WHAT IS NEEDED: Below are the records; collect from them each line containing the string "that".

(Stored data)
-- ==== Sys2Proof/Machine/State.lean ====
section
/-!
DEFINITION. The state of CORE between commands (spec/10_state.md R15 to R21, R27, R28), the host's pending moves, and the
reasons a step can stop.
-/

namespace Sys2Proof.Machine

/-- `PHASE`, the one flag of CORE (R18). -/
inductive Phase where
  /-- Absorbing a message; the bit is 0. -/
  | OPEN
  /-- Finalised; the bit is 1, and only a reset leaves it. -/
  | DONE
  deriving DecidableEq, Repr

/-- The response a command ends with (R21, R116). There is no fourth value: code 3 is never produced. -/
inductive Response where
  /-- Code 0: the command completed. -/
  | OK
  /-- Code 1: the word is no command (R117). -/
  | InvalidInput
  /-- Code 2: `UPDATE`, `UPDATEF` or `FINAL` after finalisation (R118). -/
  | InvalidState
  deriving DecidableEq, Repr

/-- The hash registers `H[0]` to `H[4]`, DOC0 `h0` to `h4` (R15). -/
structure HashRegs where
  h0 : Word
  h1 : Word
  h2 : Word
  h3 : Word
  h4 : Word
  deriving DecidableEq, Repr

/-- `H[i]` (spec/00_scope.md R9). -/
def HashRegs.get (h : HashRegs) : Fin 5 → Word
  | 0 => h.h0
  | 1 => h.h1
  | 2 => h.h2
  | 3 => h.h3
  | 4 => h.h4

/-- `IV`, the five initial register values (R6, R28). -/
def HashRegs.iv : HashRegs :=
  ⟨0x67452301#32, 0xEFCDAB89#32, 0x98BADCFE#32, 0x10325476#32, 0xC3D2E1F0#32⟩

/-- The one memory, the block buffer: the entries of `BUF` that are state, `PENDING = BUF[0..LEN)`, in index order
(R16, R33). Entry `i` is `BUF[i]`; entries from `LEN` on are not state, so the list itself is the canonical form. -/
abbrev Memory := List Byte

/-- The form the memory has between commands: `LEN` is at most 63 (R16, R19 item 2). -/
abbrev Memory.wf (m : Memory) : Prop := m.length < 64

/-- A move of the HOST, the only other agent (spec/60_exceptions.md R130, spec/70_reset_and_hazards.md R145). -/
inductive HostMove where
  /-- Present one 12-bit word on the command port. -/
  | command (w : CmdWord)
  /-- Assert the hardware reset input `rst` while CORE is idle. -/
  | rst
  /-- Present a word and assert `rst` before its response: the command is abandoned (spec/70_reset_and_hazards.md R134). -/
  | cutCommand (w : CmdWord)
  deriving DecidableEq, Repr

/-- CORE between commands. -/
structure State where
  /-- `H[0..4]` (R15). -/
  h : HashRegs
  /-- `PENDING`, realised as `BUF` and `LEN` (R16). -/
  pending : Memory
  /-- `BITS`, the bits of completed blocks (R17). -/
  bits : DWord
  /-- `PHASE` (R18). -/
  phase : Phase
  /-- `resp`: the response being presented, absent while none is (R21, R48 `resp_valid`). No operation reads it. -/
  resp : Option Response
  /-- Whether a reset has happened since power-up; before it no state element has a specified value (R29, R136). -/
  hasReset : Bool
  /-- The moves the host has yet to make, first move first: "the 'program' is the sequence of words the host chooses to
  present" (R48). The model's own field (DESIGN CHOICE, safe, notes/assumptions/1.md). -/
  port : List HostMove
  deriving DecidableEq, Repr

/-- `LEN`, the number of pending bytes (R16). -/
def State.len (s : State) : Nat := s.pending.length

/-- Why the machine stops. -/
inductive Fault where
  /-- Raised by `UPDATE`, `UPDATEF` and `FINAL` when the buffer already holds 64 bytes or more: `BUF` has no such entry
  (R33) and no rule speaks of such a state. Safe: the model stops; no state that satisfies `State.Inv` raises it. -/
  | noBufferEntry
  deriving DecidableEq, Repr

/-- Why a command has no meaning. -/
inductive Refusal where
  /-- Raised by an arm of `exec` whose instruction has no meaning yet. Safe. No arm raises it. -/
  | notModelled (mnemonic : String)
  /-- Raised by every command word but `RESET` while `hasReset` is false: "no rule of this spec gives a command a result"
  (R136; spec/93_implementation_defined.md U10). Safe. No run from `State.reset` raises it. -/
  | beforeFirstReset
  deriving DecidableEq, Repr

/-- CORE right after the hardware reset (R28, R133): no response is presented and the host has no move in hand. -/
def State.reset : State where
  h := HashRegs.iv
  pending := []
  bits := 0
  phase := .OPEN
  resp := none
  hasReset := true
  port := []

end Sys2Proof.Machine
end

EXERCISE ANSWER:
/-- The one memory, the block buffer: the entries of `BUF` that are state, `PENDING = BUF[0..LEN)`, in index order
  (R33) and no rule speaks of such a state. Safe: the model stops; no state that satisfies `State.Inv` raises it. -/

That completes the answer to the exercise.